Sure enough, when I looked at the source for prepare_for_model, it does a bunch of different things (padding, truncation, backwards compatibility, etc) – but most importantly here, adds a EOS token.

The specific function that does it is build_inputs_with_special_tokens:

tokenizer.build_inputs_with_special_tokens(tokenizer.convert_tokens_to_ids(tokenizer.tokenize(prompt)))

[71, 1147, 57, 1147, 2696, 12, 143, 3, 115, 23443, 7, 15, 13732, 10, 1]

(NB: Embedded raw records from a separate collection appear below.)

-- ==== Sys2Proof/Tests/Slice0.lean ====
section
/-! SUPPORT. The model's own tests, their expected values from 95_test_vectors.md (or 30_encoding.md for the words), and for every
statement with hypotheses a witness that meets them all together. SBOX_ID and SBOX_AFF are the spec's illustrative tables. -/

namespace Sys2Proof.Tests

open Sys2Proof.Machine Sys2Proof.Spec

def sboxId : Sbox := Vector.ofFn fun i => BitVec.ofNat 8 i.val

def sboxAff : Sbox := Vector.ofFn fun i => BitVec.ofNat 8 (167 * i.val + 13)

def sboxOnes : Sbox := Vector.replicate 256 0xFF

/-- The outcome is a next state with a property. -/
def nextAnd (o : Host.Outcome State Fault Refusal) (p : State → Bool) : Bool :=
  match o with
  | .next s => p s
  | .fault _ => false
  | .refused _ => false

/-- A state right after the acceptance of a command, about to run it. -/
def loaded (c : Cfg) (w a0 a1 a2 : Word) : State :=
  { State.reset with
    cfg := c, sbox := sboxAff, status := Status.reset.accepted
    latch := some { word := w, arg0 := a0, arg1 := a1, arg2 := a2 } }

/-- An idle state with host inputs to come. -/
def idleWith (inputs : List HostInput) : State := { State.reset with sbox := sboxAff, inputs := inputs }

/-- A busy state whose engine step is `d` steps away. -/
def busyWith (d : Nat) (inputs : List HostInput) : State :=
  { loaded Cfg.reset 0x7 0 0 0 with delay := d, inputs := inputs }

/-- The state a command leaves. -/
def after (i : Instr) (s : State) : State :=
  match exec i s with
  | .next t => t
  | .fault _ => s
  | .refused _ => s

def cfg5 : Cfg := { rangeLen := 5, rounds := 14, seed := 0, a := 2, b := 3 }

def cfg5zero : Cfg := { rangeLen := 5, rounds := 0, seed := 0, a := 2, b := 3 }

def cfg5neg1 : Cfg := { rangeLen := 5, rounds := 0xFFFFFFFFFFFFFFFF, seed := 0, a := 2, b := 3 }

def cfg5neg2 : Cfg := { rangeLen := 5, rounds := 0xFFFFFFFFFFFFFFFE, seed := 0, a := 2, b := 3 }

def cfg10 : Cfg := { rangeLen := 10, rounds := 14, seed := 1234, a := 1, b := 11 }

def cfg16 : Cfg := { rangeLen := 16, rounds := 3, seed := 99, a := 2, b := 9 }

def cfg100 : Cfg := { rangeLen := 100, rounds := 64, seed := 0xFFFFFFFFFFFFFFFF, a := 8, b := 13 }

def cfg1 : Cfg := { rangeLen := 1, rounds := 14, seed := 0, a := 1, b := 2 }

def cfgTop : Cfg := { rangeLen := 0xFFFFFFFFFFFFFFF6, rounds := 0, seed := 0, a := 4294967293, b := 4294967299 }

/-! ## Well-formedness: for each check an ill-formed term that it refuses -/

theorem test_reservedClear_refuses_rsvd_bit_8 : reservedClear 0x0000000000000102 = false := by decide

theorem test_reservedClear_refuses_rsvd_bit_63 : reservedClear 0x8000000000000002 = false := by decide
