-- ==== Sys2Proof/Config.lean ====
section
/-! DEFINITION. What the spec leaves open: the parameters a model takes as arguments and the draws of the
environment. Each is a constant with no body, so a claim that names it holds for every value of it. -/

namespace Sys2Proof.Config

/-- `MAGIC`, the 32-bit magic constant, OPEN (R8, R27, decision D3; log entry 1). -/
opaque magic : Word

/-- `TIE`: the answer of the `n`-th draw. An extraction with `k` admissible entries takes entry
`tieDraw n % k` (R12, R122, decision D21; log entry 2). -/
opaque tieDraw : Nat → Nat

/-- The value of a readback register read while BUSY = 1, at the `n`-th draw (R76 item 4, R268, decision D17;
log entry 3). -/
opaque busyRead : Nat → Word

/-- `PAD`: the bit that the output channel appends at bit position `n` when the host closes it, OPEN (R72,
decision D14; log entry 4). -/
opaque padBit : Nat → Bool

/-- The bit at position `n` of an input channel that never ends (R17, R232; log entry 5). -/
opaque endlessBit : Nat → Bool

/-- The answer of an oracle input channel to a read of `n` bits at the `k`-th draw: `none` is `End`, and
`some v` is `Val (v mod 2^n)` (R71, decision D14; log entry 5). -/
opaque oracleRead : Nat → Nat → Option Nat

end Sys2Proof.Config
end

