theorem OneAccess.of_readsOnly {n : Nat} (hn : n ∈ widths) (h : ReadsOnly n s t) : OneAccess s t := by
  obtain ⟨hwritten, hpos⟩ := h
  simp only [State.written, Prod.mk.injEq] at hwritten
  obtain ⟨hout, hcnt, hnode, hcode, -⟩ := hwritten
  rcases hpos with hpos | hpos
  · exact .none (touched_eq_iff.mpr ⟨hcnt, hnode, hcode, hout, hpos⟩)
  · exact .move (s.inPos + n) (.inr ⟨n, hn, rfl⟩) (touched_eq_iff.mpr ⟨hcnt, hnode, hcode, hout, hpos⟩)

theorem OneAccess.congr {u : State} (h : OneAccess s u) (ht : t.touched = u.touched) : OneAccess s t := by
  cases h with
  | none h => exact .none (ht.trans h)
  | cnt i v h => exact .cnt i v (ht.trans h)
  | node i e h => exact .node i e (ht.trans h)
  | code i e h => exact .code i e (ht.trans h)
  | write n hn v h => exact .write n hn v (ht.trans h)
  | move k hk h => exact .move k hk (ht.trans h)

end

section
variable (s : State)

theorem oneAccess_writeCnt (i : Nat) (v : Word) : OneAccess s (writeCnt i v s) := by
  unfold writeCnt
  split
  next hi => exact .cnt i v (by rw [← set_eq_setIfInBounds _ _ hi])
  next => exact .none rfl

theorem oneAccess_writeCode (i : Nat) (e : CodeEntry) : OneAccess s (writeCode i e s) :=
  .code i e (congrArg State.touched (writeCode_eq i e s))

theorem oneAccess_writeNode (i : NodeIx) (e : NodeEntry) : OneAccess s (writeNode i e s) :=
  .node i e (by rw [← set_eq_setIfInBounds _ _ i.isLt]; rfl)

theorem oneAccess_newLeaf (sym : Sym) (w : Weight) : OneAccess s (newLeaf sym w s) :=
  (oneAccess_writeNode s _ _).congr rfl

theorem oneAccess_newInternal (w : Weight) (a b : NodeIx) : OneAccess s (newInternal w a b s) :=
  (oneAccess_writeNode s _ _).congr rfl

theorem oneAccess_chanWrite {n : Nat} (hn : n ∈ widths) (v : BitVec n) : OneAccess s (chanWrite n v s) :=
  .write n hn v rfl

theorem oneAccess_mergeStep : OneAccess s (mergeStep s) := by
  unfold mergeStep
  split
  · exact .none rfl
  · split
    · exact .none rfl
    · exact (oneAccess_newInternal s _ _ _).congr rfl

theorem mem_widths_of_readWidth {p : Pos} {n : Nat} (h : readWidth p = some n) : n ∈ widths := by
  cases p <;> simp only [readWidth, Option.some.injEq, reduceCtorEq] at h <;> subst h <;> decide

/-- The step at a position makes at most one access: a read where the position is one that reads, and else the write of the
operation in which the position's pseudocode line ends. -/
theorem oneAccess_stepAt (p : Pos) : OneAccess s (stepAt p s) := by
  cases hw : readWidth p with
  | some n => exact .of_readsOnly (mem_widths_of_readWidth hw) (stepAt_readsOnly hw s)
  | none =>
    cases p <;> simp only [readWidth, reduceCtorEq] at hw
    case ret =>
      simp only [stepAt, retStep]
      split <;> exact .none rfl
    case clearCnt i => exact (oneAccess_writeCnt s i _).congr rfl
    case clearCode i => exact (oneAccess_writeCode s i _).congr rfl
    case countZero i => exact (oneAccess_writeCnt s i _).congr rfl
    case countBump v => exact (oneAccess_writeCnt s _ _).congr rfl
    case buildLeaf i =>
      simp only [stepAt, buildLeafStep]
      split_ifs
      · exact (oneAccess_newLeaf s _ _).congr rfl
      · exact .none rfl
      · exact (oneAccess_newLeaf s _ _).congr rfl
    case buildMerge =>
      simp only [stepAt, buildMergeStep]
      split
      · exact oneAccess_mergeStep s
      · exact .none rfl
    case genZero i =>
      simp only [stepAt, genZeroStep]
      split <;> exact (oneAccess_writeCode s i _).congr rfl
    case genWalk =>
      simp only [stepAt, genWalkStep, walkNode]
      split
      · exact .none rfl
      · split
        · exact (oneAccess_writeCode s _ _).congr rfl
        · exact .none rfl
      · exact .none rfl
    case hdrMagic => exact (oneAccess_chanWrite s (by decide) Config.magic).congr rfl
    case hdrWalk =>
      simp only [stepAt, hdrWalkStep, serNode]
      split
      · exact .none rfl
      · split
        · exact (oneAccess_chanWrite s (by decide) 1#1).congr rfl
        · exact (oneAccess_chanWrite s (by decide) 0#1).congr rfl
      · exact .none rfl
    case hdrSym sym => exact (oneAccess_chanWrite s (by decide) sym).congr rfl
    case rewind => exact .move 0 (.inl rfl) rfl
    case encEmit left last =>
      cases left with
      | nil => exact .none rfl
      | cons b left => exact (oneAccess_chanWrite s (by decide) (BitVec.ofBool b)).congr rfl
    case parseInternal => exact (oneAccess_newInternal s _ _ _).congr rfl
    case parseLeaf sym => exact (oneAccess_newLeaf s sym _).congr rfl
    case parseRet i =>
      simp only [stepAt, parseRetStep, parseEnd]
      split
      · split <;> exact .none rfl
      · exact (oneAccess_writeNode s _ _).congr rfl
      · exact (oneAccess_writeNode s _ _).congr rfl
      · exact .none rfl
    case decStart =>
      simp only [stepAt, decStartStep]
      split <;> exact .none rfl
    case decEmit =>
      exact (oneAccess_chanWrite s (by decide) ((readNode s.cur s).sym.extractLsb' 0 8)).congr rfl
    case idle | clearRegs | buildStart | genStart | treeStart => exact .none rfl

end

/-- Settles O44: `OneAccess` of a core step, one case of the statement for each kind of access. -/
theorem coreStepMakesAtMostOneAccess : Obligations.CoreStepMakesAtMostOneAccess := by
  intro s t
  have h : OneAccess s t := by
    cases hb : s.busy with
    | false => exact .none (congrArg State.touched (coreStep_idle hb))
    | true => exact (oneAccess_stepAt s s.pos).congr (congrArg State.touched (if_pos hb))
  cases h with
  | none h => exact .inl (touched_eq_iff.mp h)
  | cnt i v h => exact .inr (.inl ⟨i, v, touched_eq_iff.mp h⟩)
  | node i e h =>
    obtain ⟨hcnt, hnode, hrest⟩ := touched_eq_iff.mp h
    exact .inr (.inr (.inl ⟨i, e, hnode, hcnt, hrest⟩))
  | code i e h =>
    obtain ⟨hcnt, hnode, hcode, hrest⟩ := touched_eq_iff.mp h
    exact .inr (.inr (.inr (.inl ⟨i, e, hcode, hcnt, hnode, hrest⟩)))
  | write n hn v h =>
    obtain ⟨hcnt, hnode, hcode, hout, hpos⟩ := touched_eq_iff.mp h
    exact .inr (.inr (.inr (.inr (.inl ⟨n, hn, v, hout, hcnt, hnode, hcode, hpos⟩))))
  | move k hk h =>
    obtain ⟨hcnt, hnode, hcode, hout, hpos⟩ := touched_eq_iff.mp h
    have hk : t.inPos = 0 ∨ ∃ n ∈ widths, t.inPos = s.inPos + n := hpos ▸ hk
    exact .inr (.inr (.inr (.inr (.inr ⟨hk, hcnt, hnode, hcode, hout⟩))))

/-! ### ENCODE without a REWIND -/

/-- With less than a byte left ENCODE emits the code of EOS and stays where it is (R180, R262). -/
theorem encoded_of_short {s : State} (hlen : s.rest.length < 8) (hv : (readCode 256 s).valid = true) :
    s.encoded .encode = ({ s with out := s.out ++ codeBits (readCode 256 s) } : State).finished .encode .encode := by
  have hbytes : bytesOf s.rest = [] := List.eq_nil_of_length_eq_zero (by rw [length_bytesOf]; omega)
  have hencode : refEncode (codeTable s) (bytesOf s.rest) = (codeBits (readCode 256 s), 0, true) := by
    simp only [hbytes, refEncode, codeTable_of_valid hv]
  rw [encoded_of_done (by rw [hencode]), hencode]
  rfl

/-- COUNT leaves less than a byte of the input, and neither the codes nor the output are changed (R110). -/
theorem count_leaves_short {s : State} (hs : Ready s) (hf : FiniteInput s) :
    ∃ u, exec .count s = .next u ∧ Ready u ∧ FiniteInput u ∧ u.rest.length < 8 ∧ u.codesValid = s.codesValid ∧
      readCode 256 u = readCode 256 s ∧ u.out = s.out := by
  obtain ⟨-, he⟩ := id hs
  have hlen : (s.rest.drop (8 * (s.rest.length / 8))).length < 8 := by
    rw [List.length_drop]
    omega
  rw [← rest_advance] at hlen
  exact ⟨_, exec_count hs hf, ⟨rfl, he⟩, hf.congr rfl, hlen, rfl, rfl, rfl⟩

/-- Settles O28: less than a byte is left for ENCODE, which comes to the terminator at once. -/
theorem encodeWithoutRewindEmitsOnlyTheTerminator : Obligations.EncodeWithoutRewindEmitsOnlyTheTerminator := by
  intro s hs hf hc hv
  obtain ⟨u, hcount, hu, hfu, hlen, hcodes, hcode, hout⟩ := count_leaves_short hs hf
  have hencode := exec_encode hu (hcodes.trans hc) hfu
  rw [encoded_of_short hlen (hcode ▸ hv), hcode, hout] at hencode
  obtain ⟨-, he⟩ := hu
  exact ⟨u, _, hcount, hencode, rfl, he, rfl, rfl⟩

end Sys2Proof.Machine
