/-- The fields that the row fixes hold their values. -/
def Instr.wf : Instr → Bool
  | .iadd f => f.extOk
  | .isub f => f.extOk
  | .imul f => f.extOk
  | .imulh f => f.extOk
  | .umulh f => f.extOk
  | .imad f => f.extOk
  | .imin f => f.extOk
  | .imax f => f.extOk
  | .umin f => f.extOk
  | .umax f => f.extOk
  | .iabs f => f.extOk && f.s2 == 0 && f.k2 == 0
  | .idiv f => f.extOk
  | .udiv f => f.extOk
  | .irem f => f.extOk
  | .urem f => f.extOk
  | .iadds f => f.extOk
  | .and f => f.extOk
  | .or f => f.extOk
  | .xor f => f.extOk
  | .andn f => f.extOk
  | .shl f => f.extOk
  | .shr f => f.extOk
  | .sar f => f.extOk
  | .rotl f => f.extOk
  | .popc f => f.extOk && f.s2 == 0 && f.k2 == 0
  | .clz f => f.extOk && f.s2 == 0 && f.k2 == 0
  | .brev f => f.extOk && f.s2 == 0 && f.k2 == 0
  | .bfx f => f.extOk
  | .bfi f => f.extOk
  | .sel f => f.extOk
  | .mov f => f.extOk && f.s2 == 0 && f.k2 == 0
  | .movs f => f.extOk && f.s2 == 0 && f.k2 == 0
  | .iseteq f => f.extOk
  | .isetne f => f.extOk
  | .isetlt f => f.extOk
  | .isetle f => f.extOk
  | .usetlt f => f.extOk
  | .usetle f => f.extOk
  | .mskeq f => f.extOk
  | .mskne f => f.extOk
  | .msklt f => f.extOk
  | .mskle f => f.extOk
  | .umsklt f => f.extOk
  | .ballot f => f.extOk && f.s2 == 0 && f.k2 == 0
  | .iadd64 f => f.extOk
  | .isub64 f => f.extOk
  | .imul64 f => f.extOk
  | .lea f => f.extOk
  | .shfl f => f.extOk && f.k1 == 0
  | .shflx f => f.extOk && f.k1 == 0
  | .bcast f => f.extOk && f.k1 == 0
  | .redadd f => f.extOk && f.s2 == 0 && f.k2 == 0
  | .redmin f => f.extOk && f.s2 == 0 && f.k2 == 0
  | .redmax f => f.extOk && f.s2 == 0 && f.k2 == 0
  | .argmin f => f.extOk && f.s2 == 0 && f.k2 == 0
  | .argmax f => f.extOk && f.s2 == 0 && f.k2 == 0
  | .scanadd f => f.extOk && f.s2 == 0 && f.k2 == 0
  | .confl f => f.extOk && f.s2 == 0 && f.k2 == 0
  | .ksumf f => f.extOk
  | .ksum f => f.extOk
  | .ldi _ => true
  | .ldih _ => true
  | .rdsr f => f.imm &&& 61440 == 0
  | .wrsr f => f.imm &&& 61440 == 0
  | .fadd f => f.extOk
  | .fsub f => f.extOk
  | .fmul f => f.extOk
  | .fma f => f.extOk
  | .fmin f => f.extOk
  | .fmax f => f.extOk
  | .fabs f => f.extOk && f.s2 == 0 && f.k2 == 0
  | .fneg f => f.extOk && f.s2 == 0 && f.k2 == 0
  | .fdiv f => f.extOk
  | .fsqrt f => f.extOk && f.s2 == 0 && f.k2 == 0
  | .frcp f => f.extOk && f.s2 == 0 && f.k2 == 0
  | .frsq f => f.extOk && f.s2 == 0 && f.k2 == 0
  | .fexp2 f => f.extOk && f.s2 == 0 && f.k2 == 0
  | .flog2 f => f.extOk && f.s2 == 0 && f.k2 == 0
  | .fsin f => f.extOk && f.s2 == 0 && f.k2 == 0
  | .fcos f => f.extOk && f.s2 == 0 && f.k2 == 0
  | .fseteq f => f.extOk
  | .fsetlt f => f.extOk
  | .fsetle f => f.extOk
  | .fsetun f => f.extOk
  | .fmskeq f => f.extOk
  | .fmsklt f => f.extOk
  | .fmskle f => f.extOk
  | .fmskun f => f.extOk
  | .fclass f => f.extOk && f.s2 == 0 && f.k2 == 0
  | .frint f => f.extOk && f.s2 == 0 && f.k2 == 0
  | .ffloor f => f.extOk && f.s2 == 0 && f.k2 == 0
  | .fceil f => f.extOk && f.s2 == 0 && f.k2 == 0
  | .ftrunc f => f.extOk && f.s2 == 0 && f.k2 == 0
  | .ferradd f => f.extOk
  | .ferrmul f => f.extOk
  | .fredx f => f.extOk && f.s2 == 0 && f.k2 == 0
  | .dadd f => f.extOk
  | .dsub f => f.extOk
  | .dmul f => f.extOk
  | .dfma f => f.extOk
  | .dmin f => f.extOk
  | .dmax f => f.extOk
  | .ddiv f => f.extOk
  | .dsqrt f => f.extOk && f.s2 == 0 && f.k2 == 0
  | .dsetlt f => f.extOk
  | .dseteq f => f.extOk
  | .dsetle f => f.extOk
  | .dabs f => f.extOk && f.s2 == 0 && f.k2 == 0
  | .cvt f => f.extOk && f.k2 == 3
  | .icvtf f => f.extOk && f.s2 == 0 && f.k2 == 0
  | .ucvtf f => f.extOk && f.s2 == 0 && f.k2 == 0
  | .fcvti f => f.extOk && f.s2 == 0 && f.k2 == 0
  | .fcvtn f => f.extOk && f.s2 == 0 && f.k2 == 0
  | .dcvtf f => f.extOk && f.s2 == 0 && f.k2 == 0
  | .fcvtd f => f.extOk && f.s2 == 0 && f.k2 == 0
  | .packh f => f.extOk
  | .packb f => f.extOk
  | .unpkh f => f.extOk && f.s2 == 0 && f.k2 == 0
  | .unpkb f => f.extOk && f.s2 == 0 && f.k2 == 0
  | .bfpenc f => f.extOk && f.k1 == 0
  | .bfpdec f => f.extOk
  | .hfma2 f => f.extOk
  | .bfma2 f => f.extOk
  | .hadd2 f => f.extOk
  | .hmul2 f => f.extOk
  | .kMov _ => true
  | .kIadd _ => true
  | .kIsub _ => true
  | .kAnd _ => true
  | .kOr _ => true
  | .kXor _ => true
  | .kShli _ => true
  | .kShri _ => true
  | .kIaddi _ => true
  | .kFadd _ => true
  | .kFsub _ => true
  | .kFmul _ => true
  | .kFmax _ => true
  | .kFmin _ => true
  | .kLdw f => f.s &&& 1 == 0
  | .ldbs _ => true
  | .ldbz _ => true
  | .ldhs _ => true
  | .ldhz _ => true
  | .ldw _ => true
  | .ldd _ => true
  | .ldq _ => true
  | .ldf f => f.sp == 0
  | .stb f => f.sp &&& 2 == 0
  | .sth f => f.sp &&& 2 == 0
  | .stw f => f.sp &&& 2 == 0
  | .std f => f.sp &&& 2 == 0
  | .stq f => f.sp &&& 2 == 0
  | .stf f => f.sp == 0
  | .ldg f => f.sp == 0
  | .stg f => f.sp == 0
  | .ldgf f => f.sp == 0
  | .tlook f => f.os == 0 && f.sp == 1 && f.b == 31
  | .tset f => f.os == 0 && f.sp == 1 && f.b == 31
  | .tdrop f => f.os == 0 && f.sp == 1 && f.b == 31 && f.d == 0
  | .ldc f => f.os == 0 && f.sp &&& 2 == 0 && f.a == 0 && f.d &&& 48 == 0
  | .aadd f => f.sp &&& 2 == 0
  | .aaddf f => f.sp &&& 2 == 0
  | .aaddd f => f.sp &&& 2 == 0
  | .amin f => f.sp &&& 2 == 0
  | .amax f => f.sp &&& 2 == 0
  | .aumin f => f.sp &&& 2 == 0
  | .aumax f => f.sp &&& 2 == 0
  | .aand f => f.sp &&& 2 == 0
  | .aor f => f.sp &&& 2 == 0
  | .axor f => f.sp &&& 2 == 0
  | .axchg f => f.sp &&& 2 == 0
  | .acas f => f.sp &&& 2 == 0
  | .aincw f => f.sp &&& 2 == 0
  | .aaddn f => f.sp &&& 2 == 0
  | .aaddfn f => f.sp &&& 2 == 0
  | .bra f => f.c == 0
  | .brz _ => true
  | .bru _ => true
  | .brs _ => true
  | .brx f => f.extOk && f.s2 == 0 && f.k2 == 0 && f.d == 0
  | .call _ => true
  | .ret f => f.extOk && f.s2 == 0 && f.k2 == 0 && f.k1 == 0 && f.d == 0
  | .bar f => f.extOk && f.s2 == 0 && f.k2 == 0 && f.d == 0
  | .bara f => f.extOk && f.s2 == 0 && f.k2 == 0
  | .barw f => f.extOk && f.d == 0 && f.e.isNone
  | .barc f => f.extOk && f.s2 == 0 && f.k2 == 0 && f.d == 0
  | .bari f => f.extOk && f.d &&& 62 == 0
  | .sleep f => f.code == 0
  | .sleepClk f => f.code == 4096
  | .sleepCount f => f.code &&& 61440 == 8192 && f.d == 0
  | .mma _ => true
  | .mmasp f => f.ash == 1
  | .mzero f => f.fm == 0 && f.b == 0 && f.bs == 0 && f.a == 0 && f.ash == 0
  | .mlda f => f.fm &&& 16 == 0 && f.b == 0 && f.bs == 0 && f.ash == 0
  | .mwaitc f => f.fm == 0 && f.b &&& 62 == 0 && f.ash == 0 && f.acc == 0
  | .mwaitd f => f.fm == 0 && f.b &&& 62 == 0 && f.ash == 0 && f.acc == 0
  | .cpy f => f.sub &&& 8 == 0
  | .cpyk f => f.sub == 0 && f.d == 0
  | .cpyt f => f.sub == 0 && f.d == 0
  | .permit f => f.sub == 0
  | .permitRel f => f.sub == 1 && f.p2 == 0
  | .cpyc f => f.sub == 0
  | .cpycPull f => f.sub == 1
  | .cpywt f => f.sub == 0 && f.d == 0
  | .evpost f => f.sub == 0
  | .evpostN f => f.sub == 1 && f.d == 0
  | .evcan f => f.sub == 0 && f.p2 == 0
  | .evkey f => f.sub == 0 && f.p2 == 0
  | .evkeySelf f => f.sub == 1 && f.p2 == 0 && f.p1 == 0
  | .rsto _ => true
  | .rload f => f.sub &&& 8 == 0
  | .ratomAdd f => f.sub == 0
  | .ratomAdd64 f => f.sub == 1
  | .ratomAddf f => f.sub == 2
  | .ratomAddd f => f.sub == 3
  | .ratomMin f => f.sub == 4
  | .ratomMax f => f.sub == 5
  | .ratomUmin f => f.sub == 6
  | .ratomUmax f => f.sub == 7
  | .ratomAnd f => f.sub == 8
  | .ratomOr f => f.sub == 9
  | .ratomXor f => f.sub == 10
  | .ratomXchg f => f.sub == 11
  | .ratomCas f => f.sub == 12
  | .ratomIncw f => f.sub == 13
  | .rflag f => f.sub &&& 14 == 0
  | .rflagAdd f => f.sub &&& 14 == 2
  | .rdrainS f => f.sub == 1 && f.p2 == 0 && f.p1 == 0
  | .ropen f => f.sub == 0
  | .coll f => f.sub == 0 && f.p2 == 0
  | .collDef f => f.sub == 1 && f.p2 == 0
  | .collUndef f => f.sub == 2 && f.p2 == 0
  | .rclose f => f.sub == 0 && f.p2 == 0 && f.p1 == 0
  | .qsend f => f.sub == 0
  | .qrecv f => f.sub == 0
  | .qtryRecv f => f.sub == 0
  | .qtrySend f => f.sub == 1
  | .tmark _ => true
  | .pmark _ => true
  | .watchset f => f.code &&& 65528 == 0
  | .trap f => f.extOk && f.s2 == 0 && f.k2 == 0 && f.d == 0
  | .xir f => f.extOk && f.s2 == 0 && f.k2 == 0 && f.k1 == 0 && f.d == 0
  | .svc f => f.extOk
  | .exmWrite => true
  | .clockReadLatch => true
  | .kNop => true
  | .pfetch => true
  | .fence => true
  | .tinv => true
  | .tokw => true
  | .tokp => true
  | .ldcBankLoaded => true
  | .exit => true
  | .yield => true
  | .yieldExpiry => true
  | .sleepWake => true
  | .matrixGroupExecute => true
  | .matrixTileUpdate => true
  | .cpyComplete => true
  | .cpykDescriptorEnd => true
  | .cpytLand => true
  | .cpycAccept => true
  | .cpycTransferEnd => true
  | .evend => true
  | .rdrain => true
  | .drainComplete => true
  | .brk => true
  | .nop => true
  | .rett => true
  | .rettSkip => true
  | .ill => true
  | .ctxsw => true
  | .ctxswHalt => true
  | .registerResultReturn => true
  | .faultDelivery => true
  | .trapEntry => true
  | .faultRecordAnswer => true
  | .firmwareRecordFree => true
  | .firmwarePageMap => true
  | .crewRetire => true
  | .launchComplete => true
  | .unitDispatch => true
  | .placementWaitExpiry => true
  | .preempt => true
  | .saveDrainExpiry => true
  | .cohortRestore => true
  | .issueAgeExpiry => true
  | .breakpointStop => true
  | .launch => true
  | .timeline => true
  | .post => true
  | .postStoreDelayed => true
  | .waitflag => true
  | .waitflagPoll => true
  | .signal => true
  | .copy => true
  | .partitionSet => true
  | .partitionResize => true
  | .partitionFerry => true
  | .partitionQueue => true
  | .partitionClear => true
  | .partitionInval => true
  | .partitionAttest => true
  | .checkpoint => true
  | .checkpointRestore => true
  | .spanStart => true
  | .roundEnd => true
  | .wcLineAgeDrain => true
  | .writePacket => true
  | .flagPacket => true
  | .closePacket => true
  | .loadPacket => true
  | .atomicPacket => true
  | .evpostPacket => true
  | .evcanPacket => true
  | .loadrep => true
  | .atomrep => true
  | .evrep => true
  | .openrep => true
  | .canrep => true
  | .queryrep => true
  | .openPacket => true
  | .lossPacket => true
  | .resync => true
  | .query => true
  | .route => true
  | .flagTimeout => true
  | .firmwareFlagRecovery => true
  | .remoteReplyTimeout => true
  | .combiningWindowClose => true
  | .flitReceive => true
  | .nakReceive => true
  | .creditRefresh => true
  | .linkLaneRepair => true
  | .linkRetrainTimeout => true
  | .flitResendLimit => true
  | .collDefinePacket => true
  | .collChunk => true
  | .collCredit => true
  | .collReport => true
  | .collRelease => true
  | .collAbort => true
  | .collChunkSend => true
  | .collTimeout => true
  | .collDefTimeout => true
  | .firmwareCollReset => true
  | .collBreakTimeout => true
  | .ferryOverflowGrow => true
  | .chancycleDetect => true
  | .bufferReq => true
  | .traceReq => true
  | .seriesReq => true
  | .regionReq => true
  | .breakReq => true
  | .armbrkReq => true
  | .stopReq => true
  | .stepReq => true
  | .resumeReq => true
  | .dumpReq => true
  | .patchReq => true
  | .killReq => true
  | .wakeReq => true
  | .counterTick => true
  | .tracePointerPublish => true
  | .pageWalk => true
  | .mainPowerGood => true
  | .coldReset => true
  | .stagedImageFlag => true
  | .trainingComplete => true
  | .fullServiceChangeover => true
  | .powerCapThrottle => true
  | .thermalThrottle => true
  | .thermalTrip => true
  | .standbyPowerLoss => true
  | .sidebandPowerCap => true
  | .unassignedOpcode => true
  | .fetchFault => true
  | .copyByteCountdown => true
  | .countedAccessComplete => true
  | .queueEntryBadentry => true
  | .ctxswCrewReturn => true
  | .queueCopyComplete => true
  | .checkpointTransferEnd => true
  | .standbyPowerGood => true
  | .mainPowerLoss => true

tokenizer.special_tokens_map['eos_token']

'</s>'

Summary

So – to wrap it all up – for this simple example copied from the HuggingFace website, you can get the same functionality from the tokenizer by breaking down to these smaller helper methods vs the higher level __call__

tokenizer.prepare_for_model(
    ids=tokenizer.convert_tokens_to_ids(tokenizer.tokenize(prompt)),
)

{'input_ids': [71, 1147, 57, 1147, 2696, 12, 143, 3, 115, 23443, 7, 15, 13732, 10, 1], 'attention_mask': [1, 1, 1, 1, 1, 1, 1, 1, 1, 1, 1, 1, 1, 1, 1]}

tokenizer(prompt)

{'input_ids': [71, 1147, 57, 1147, 2696, 12, 143, 3, 115, 23443, 7, 15, 13732, 10, 1], 'attention_mask': [1, 1, 1, 1, 1, 1, 1, 1, 1, 1, 1, 1, 1, 1, 1]}

This was mostly an educational exercise to see what’s going on under the hood of the HuggingFace – I definitely wouldn’t recommend doing this sort of thing in production – but is a great way to get a bit deeper understanding of the library!